__Exercise__. Please return the lines of the data that contain "apply".

Stored items
--- START ---

/-- The two bytes that a frame spells a verb with make up the verb (30_encoding.md R92). -/
theorem verb16_extract (verb : Word16) : verb16 (verb.extractLsb' 8 8) (verb.extractLsb' 0 8) = verb := by
  apply BitVec.eq_of_toNat_eq
  have bound := verb.isLt
  simp only [verb16_toNat, BitVec.extractLsb'_toNat, Nat.shiftRight_eq_div_pow]
  omega

/-- What a verb's value is in the instruction's 16 bits (30_encoding.md R93, R94). -/
theorem parse_value_setWidth (c : Config) (b0 b1 : Byte) (rest : List Byte) :
    (parse c (b0 :: b1 :: rest)).value.setWidth 16 =
      if verb16 b0 b1 ∈ c.valueVerbs then BitVec.ofNat 16 (hexValue (rest.take c.payloadDigits)) else 0 := by
  split
  · rename_i valued
    rw [parse_value_of_mem valued, BitVec.setWidth_ofNat_of_le (by decide)]
  · rename_i plain
    rw [parse, if_neg (by simpa using plain)]
    rfl

/-! ## The frame of an instruction decodes to it -/

/-- A frame of a kept verb and a payload of data characters that fits into BUF_CAP. -/
theorem decode_frameOf {c : Config} {verb : Word16} {payload : List Byte} (kept : verbIsKept verb = true)
    (data : ∀ ch ∈ payload, isDataChar ch = true) (fits : payload.length + 2 ≤ c.bufCap) :
    decode c (frameOf verb payload) =
      .ok (decodeBuffer c (verb.extractLsb' 8 8 :: verb.extractLsb' 0 8 :: payload)) := by
  obtain ⟨hi, lo⟩ := (Bool.and_eq_true _ _).mp kept
  exact decode_frame_of_data (body := verb.extractLsb' 8 8 :: verb.extractLsb' 0 8 :: payload)
    (List.forall_mem_cons.2 ⟨hi, List.forall_mem_cons.2 ⟨lo, data⟩⟩) fits

/-- The frame of a verb of the dispatch table, whatever its row makes of the frame's value. -/
theorem decode_frameOf_row {c : Config} {verb : Word16} {payload : List Byte} {build : Word16 → Instr}
    (row : verbTable.lookup verb = some build) (kept : verbIsKept verb = true)
    (data : ∀ ch ∈ payload, isDataChar ch = true) (fits : payload.length + 2 ≤ c.bufCap) :
    decode c (frameOf verb payload) =
      .ok (build (if verb ∈ c.valueVerbs then BitVec.ofNat 16 (hexValue (payload.take c.payloadDigits)) else 0)) := by
  rw [decode_frameOf kept data fits, decodeBuffer_of_row (by rwa [verb16_extract]), parse_value_setWidth,
    verb16_extract]

theorem decode_frameOf_plain {c : Config} {verb : Word16} {i : Instr} (room : 6 ≤ c.bufCap)
    (row : verbTable.lookup verb = some fun _ => i) (kept : verbIsKept verb = true) :
    decode c (frameOf verb []) = .ok i :=
  decode_frameOf_row row kept (by simp) (by simp only [List.length_nil]; omega)

/-- The four digits of a value are read back in full where PAYLOAD_DIGITS leaves room for them. -/
theorem decode_frameOf_value {c : Config} {verb : Word16} {build : Word16 → Instr} (room : 6 ≤ c.bufCap)
    (digits : 4 ≤ c.payloadDigits) (stated : ∀ verb ∈ statedValueVerbs, verb ∈ c.valueVerbs)
    (row : verbTable.lookup verb = some build) (kept : verbIsKept verb = true) (valued : verb ∈ statedValueVerbs)
    (v : Word16) : decode c (frameOf verb (hexDigits4 v)) = .ok (build v) := by
  rw [decode_frameOf_row row kept (fun _ => isDataChar_of_mem_hexDigits4) (by simpa using room),
    if_pos (stated verb valued), List.take_of_length_le (by simpa using digits), hexValue_hexDigits4, BitVec.ofNat_toNat,
    BitVec.setWidth_eq]

theorem decode_frameOf_no_row {c : Config} {verb : Word16} (room : 6 ≤ c.bufCap) (kept : verbIsKept verb = true)
    (noRow : verb ∉ rowVerbs) : decode c (frameOf verb []) = .ok (.unrecognized (some verb)) := by
  rw [decode_frameOf kept (by simp) (by simp only [List.length_nil]; omega),
    decodeBuffer_of_no_row (by rwa [verb16_extract]), verb16_extract]

theorem decode_empty_frame (c : Config) : decode c (.frame [0x3A, 0x23]) = .ok (.unrecognized none) := by
  rw [← decodeBuffer_of_length_lt_two (buf := []) (by decide) c]
  exact decode_frame_of_data (body := []) (by simp) (Nat.zero_le _)

/-! ## The channel word of a request decodes to it -/

/-- KIND as a number: bits 17:16 of the word (30_encoding.md R97, R98). -/
theorem kind_eq_iff (w : Word32) (kind : BitVec 2) :
    w.extractLsb' 16 2 = kind ↔ w.toNat / 65536 % 4 = kind.toNat := by
  rw [← BitVec.toNat_inj, BitVec.extractLsb'_toNat, Nat.shiftRight_eq_div_pow]

theorem decodeRequest_of_kind_zero {w : Word32} (kind : w.toNat / 65536 % 4 = 0) :
    decodeRequest w = .target (BitVec.ofNat 16 w.toNat) := by
  have isTarget : w.extractLsb' 16 2 = 0 := (kind_eq_iff w 0).2 kind
  have value : w.extractLsb' 0 16 = BitVec.ofNat 16 w.toNat := by
    apply BitVec.eq_of_toNat_eq
    rw [BitVec.extractLsb'_toNat, BitVec.toNat_ofNat, Nat.shiftRight_zero]
  rw [decodeRequest, if_pos isTarget, value]

theorem decodeRequest_of_kind_one {w : Word32} (kind : w.toNat / 65536 % 4 = 1) : decodeRequest w = .stop := by
  have isStop : w.extractLsb' 16 2 = 1 := (kind_eq_iff w 1).2 kind
  rw [decodeRequest, isStop]
  rfl

theorem decodeRequest_of_kind_two {w : Word32} (kind : w.toNat / 65536 % 4 = 2) : decodeRequest w = .go := by
  have isGo : w.extractLsb' 16 2 = 2 := (kind_eq_iff w 2).2 kind
  rw [decodeRequest, isGo]
  rfl

theorem decodeRequest_of_kind_three {w : Word32} (kind : w.toNat / 65536 % 4 = 3) :
    decodeRequest w = .recalibrate := by
  have isRecalibrate : w.extractLsb' 16 2 = 3 := (kind_eq_iff w 3).2 kind
  rw [decodeRequest, isRecalibrate]
  rfl

/-- A request survives its way through `chan` (30_encoding.md R97, R98). -/
@[simp] theorem decodeRequest_encodeRequest (r : MotionRequest) : decodeRequest (encodeRequest r) = r := by
  cases r with
  | target v =>
    have bound := v.isLt
    rw [decodeRequest_of_kind_zero (by rw [encodeRequest_target_toNat]; omega), encodeRequest_target_toNat,
      BitVec.ofNat_toNat, BitVec.setWidth_eq]
  | stop => rfl
  | go => rfl
  | recalibrate => rfl

theorem decode_word_encodeRequest (c : Config) (r : MotionRequest) :
    decode c (.word (encodeRequest r)) = .ok (Instr.ofRequest r) := by
  rw [decode, decodeChannelWord, decodeRequest_encodeRequest]

/-! ## The obligations -/

/-- Settles O1: by the instruction's kind, a verb with a row and no value, one with four digits, a verb of no row, no
verb, or a channel request. -/
theorem decodeOfEncode : Obligations.DecodeOfEncode := by
  intro c i room digits stated wellFormed
  cases i with
  | fq | fg | gh | gc | gi | gn | gp | gt | gv | gd | sf | sh | zb | zt | za =>
    exact decode_frameOf_plain room rfl (by decide)
  | sd v | sn v | yb v | sp v | yt v | db v =>
    exact decode_frameOf_value room digits stated rfl (by decide) (by decide) v
  | unrecognized verb =>
    cases verb with
    | none => exact decode_empty_frame c
    | some verb =>
      obtain ⟨kept, noRow⟩ := (Bool.and_eq_true _ _).mp wellFormed
      exact decode_frameOf_no_row room kept (by simpa [verbHasNoRow] using noRow)
  | target v => exact decode_word_encodeRequest c (.target v)
  | stop => exact decode_word_encodeRequest c .stop
  | go => exact decode_word_encodeRequest c .go
  | recalibrate => exact decode_word_encodeRequest c .recalibrate

/-- Settles O2: each word by its row of the dispatch table or its KIND. -/
theorem sampleWordsDecode : Obligations.SampleWordsDecode :=
  ⟨rfl, rfl, rfl, rfl, rfl, rfl, rfl, rfl⟩

/-- Settles O4: the four values of KIND. -/
theorem channelWordDecodesByKind : Obligations.ChannelWordDecodesByKind := by
  intro w
  refine ⟨fun kind => ?target, fun kind => ?stop, fun kind => ?go, fun kind => ?recalibrate⟩
  case target => rw [decodeChannelWord, decodeRequest_of_kind_zero kind, Instr.ofRequest]
  case stop => rw [decodeChannelWord, decodeRequest_of_kind_one kind, Instr.ofRequest]
  case go => rw [decodeChannelWord, decodeRequest_of_kind_two kind, Instr.ofRequest]
  case recalibrate => rw [decodeChannelWord, decodeRequest_of_kind_three kind, Instr.ofRequest]

/-- Settles O6: the verb's row by lookup in the dispatch table, then what the row makes of the value. -/
theorem verbsDecodeByTwoCharacters : Obligations.VerbsDecodeByTwoCharacters := by
  intro c
  refine ⟨fun rest => ?plain, ?valued, fun b0 b1 rest noRow => decodeBuffer_of_no_row noRow c rest,
    fun buf short => decodeBuffer_of_length_lt_two short c, rfl, rfl⟩
  case plain =>
    have row {b0 b1 : Byte} {i : Instr} (h : verbTable.lookup (verb16 b0 b1) = some fun _ => i) :
        decodeBuffer c (b0 :: b1 :: rest) = i := decodeBuffer_of_row h c rest
    exact ⟨row rfl, row rfl, row rfl, row rfl, row rfl, row rfl, row rfl, row rfl, row rfl, row rfl, row rfl, row rfl,
      row rfl, row rfl, row rfl⟩
  case valued =>
    rintro b0 b1 rest v rfl
    rw [← parse_value_setWidth]
    refine ⟨?sd, ?sn, ?yb, ?sp, ?yt, ?db⟩
    all_goals rintro rfl rfl
    all_goals exact decodeBuffer_of_row rfl c rest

--- END ---

__Completed task__.
  apply BitVec.eq_of_toNat_eq
    apply BitVec.eq_of_toNat_eq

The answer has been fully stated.